Risk-Adjusted Performance

Very Weak

 
Weak
 
Strong
Over the last 90 days Perkins Mid Cap has generated negative risk-adjusted returns adding no value to fund investors. In spite of weak performance in the last few months, the Fund's basic indicators remain fairly strong which may send shares a bit higher in April 2025. The current disturbance may also be a sign of long term up-swing for the fund investors.

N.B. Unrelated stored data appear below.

-- ==== Sys2Proof/Tests/Slice0.lean ====
section
/-! SUPPORT. Tests on fixed values, each expected result taken from a table or a vector of the spec (its number is in
the comment), the smoke test of WellFormed, and for every obligation with hypotheses a witness that meets them. -/

namespace Sys2Proof.Tests

open Sys2Proof Sys2Proof.Machine

/-! ### Small configurations and states -/

/-- The small configuration `SC` of 95_test_vectors.md. -/
def sc : Config := { nTx := 4, nRx := 4, hwFifoDepth := 2, threshold := 3 }

/-- Right after reset in `SC`: the session is closed. -/
def closed : State := State.resetWith sc

/-- `SC`, the session open for process 0 and the engine idle. -/
def opened : State :=
  { closed with inUse := true, holder := some 0, isrRegistered := true, usageRef := 1, svcPending := true }

/-- A ring `(head, tail)` whose slots from 0 on hold the given samples. -/
def ringOf (head tail : Nat) (samples : List Byte) : Ring :=
  ⟨(List.range samples.length).zip samples, head, tail⟩

/-- `opened` with three received samples, none of them in the FIFO. -/
def received : State := { opened with rxring := ringOf 3 0 [0x11#8, 0x22#8, 0x33#8] }

/-- `opened` with a full transmit ring that wraps: `(2, 3, [1, 2, 3, 4])` (P2, after its step 5). -/
def txFull : State := { opened with txring := ringOf 2 3 [3#8, 4#8, 0x0C#8, 1#8, 2#8] }

/-- `opened` with a full receive ring `(4, 0, [a, b, c, d])`. -/
def rxFull : State := { opened with rxring := ringOf 4 0 [0xA#8, 0xB#8, 0xC#8, 0xD#8] }

/-- The state of a `next` outcome, or a default that no test passes with. -/
def after (o : Host.Outcome State Fault Refusal) : State :=
  match o with
  | .next t => t
  | .fault _ => State.blockOff sc
  | .refused _ => State.blockOff sc

/-- The engine is at a phase of a running invocation of `s`. -/
def inPhase (p : Phase) (i : Nat) (s : State) : State :=
  { s with inService := true, svcPending := false, eng := ⟨p, i⟩ }

/-! ### WellFormed: the one check refuses an ill-formed term -/

/-- A payload of 2^32 bytes has no encoding (R71). -/
theorem test_write_too_long : (Instr.write (List.replicate 4294967296 0#8)).wellFormed = false := by
  simp only [Instr.wellFormed, payloadFits, List.length_replicate]
  decide

/-- One byte less has one. -/
theorem test_write_longest : (Instr.write (List.replicate 4294967295 0#8)).wellFormed = true := by
  simp only [Instr.wellFormed, payloadFits, List.length_replicate]
  decide

/-! ### Decoding: words written out from R61 to R63, V1 to V12 -/

/-- `OPEN`, with `arg` ignored (V1, V2). -/
theorem test_decode_open : decode ⟨0b0000_0000000000000000000000000000#32, 0xFFFFFFFF#32, []⟩ = .ok .openSession := by
  decide

/-- `CLOSE` (V3). -/
theorem test_decode_close : decode ⟨0b0001_0000000000000000000000000000#32, 0#32, []⟩ = .ok .closeSession := by
  decide

/-- `READ` (V4). -/
theorem test_decode_read : decode ⟨0b0010_0000000000000000000000000000#32, 0xA0#32, []⟩ = .ok (.read 160#32) := by
  decide

/-- `WRITE` (V5). -/
theorem test_decode_write :
    decode ⟨0b0011_0000000000000000000000000000#32, 2#32, [7#8, 0#8]⟩ = .ok (.write [7#8, 0#8]) := by decide

/-- The nine commands (V7). -/
theorem test_decode_getTxSpace : decode ⟨0b0100_0000000000000000000000000000#32, 0#32, []⟩ = .ok .getTxSpace := by
  decide

theorem test_decode_getRxCount : decode ⟨0b0100_0000000000000000000000000001#32, 0#32, []⟩ = .ok .getRxCount := by
  decide

theorem test_decode_clrTxFifo : decode ⟨0b0100_0000000000000000000000000010#32, 0#32, []⟩ = .ok .clrTxFifo := by
  decide

theorem test_decode_clrRxFifo : decode ⟨0b0100_0000000000000000000000000011#32, 0#32, []⟩ = .ok .clrRxFifo := by
  decide

theorem test_decode_setEn : decode ⟨0b0100_0000000000000000000000000100#32, 0#32, []⟩ = .ok (.setEn 0#32) := by
  decide

theorem test_decode_setTxEn : decode ⟨0b0100_0000000000000000000000000101#32, 1#32, []⟩ = .ok (.setTxEn 1#32) := by
  decide

theorem test_decode_setRxEn : decode ⟨0b0100_0000000000000000000000000110#32, 2#32, []⟩ = .ok (.setRxEn 2#32) := by
  decide

theorem test_decode_clrTxRing : decode ⟨0b0100_0000000000000000000000000111#32, 0#32, []⟩ = .ok .clrTxRing := by
  decide

theorem test_decode_clrRxRing : decode ⟨0b0100_0000000000000000000000001000#32, 0#32, []⟩ = .ok .clrRxRing := by
  decide

/-- Reserved requests (V6, V8 to V11). -/
theorem test_decode_illegal :
    decode ⟨0x30000000#32, 3#32, [7#8, 0#8]⟩ = .error .lengthMismatch ∧
    decode ⟨0x40000009#32, 0#32, []⟩ = .error .unrecognizedCommand ∧
    decode ⟨0x4FFFFFFF#32, 1#32, []⟩ = .error .unrecognizedCommand ∧
    decode ⟨0x50000000#32, 0#32, []⟩ = .error .reservedClass ∧
    decode ⟨0xF0000000#32, 0#32, []⟩ = .error .reservedClass ∧
    decode ⟨0x00000001#32, 0#32, []⟩ = .error .nonzeroCode ∧
    decode ⟨0x10000001#32, 0#32, []⟩ = .error .nonzeroCode ∧
    decode ⟨0x20000001#32, 4#32, []⟩ = .error .nonzeroCode := by decide

/-- A sample and a FIFO word (V12). -/
theorem test_sample_words : fifoWordOf 0xFF#8 = 0xFF#32 ∧ sampleOf 0xABCDEF12#32 = 0x12#8 := by decide

/-- Rows of the table, as the host numbers them; operand words are zero. -/
theorem test_table_words :
    decodeTableWord 32 0x00000000 = some .openSession ∧ decodeTableWord 32 0x20000000 = some (.read 0#32) ∧
    decodeTableWord 32 0x30000000 = some (.write []) ∧ decodeTableWord 32 0x40000008 = some .clrRxRing ∧
    decodeTableWord 64 0x00000001_40000005 = some (.setTxEn 1#32) ∧
    decodeTableWord 72 0x07_00000001_30000000 = some (.write [7#8]) ∧ decodeTableWord 32 0x50000000 = none := by
  decide

/-- The first step after reset runs the word it is given: `OPEN` opens, a query answers the capacity. -/
theorem test_fetch_open : (after (step (State.reset.withFetchWord 32 0x00000000))).inUse = true := by decide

Thornburg Value and Perkins Mid Volatility Contrast

   Predicted Return Density   
       Returns  

Pair Trading with Thornburg Value and Perkins Mid

The main advantage of trading using opposite Thornburg Value and Perkins Mid positions is that it hedges away some unsystematic risk. Because of two separate transactions, even if Thornburg Value position performs unexpectedly, Perkins Mid can make up some of the losses. Pair trading also minimizes risk from directional movements in the market. For example, if an entire industry or sector drops because of unexpected headlines, the short position in Perkins Mid will offset losses from the drop in Perkins Mid's long position.
The idea behind Thornburg Value Fund and Perkins Mid Cap pairs trading is to make the combined position market-neutral, meaning the overall market's direction will not affect its win or loss (or potential downside or upside). This can be achieved by designing a pairs trade with two highly correlated stocks or equities that operate in a similar space or sector, making it possible to obtain profits through simple and relatively low-risk investment.
Check out your portfolio center.
Note that this page's information should be used as a complementary analysis to find the right mix of equity instruments to add to your existing portfolios or create a brand new portfolio. You can also try the Portfolio Diagnostics module to use generated alerts and portfolio events aggregator to diagnose current holdings.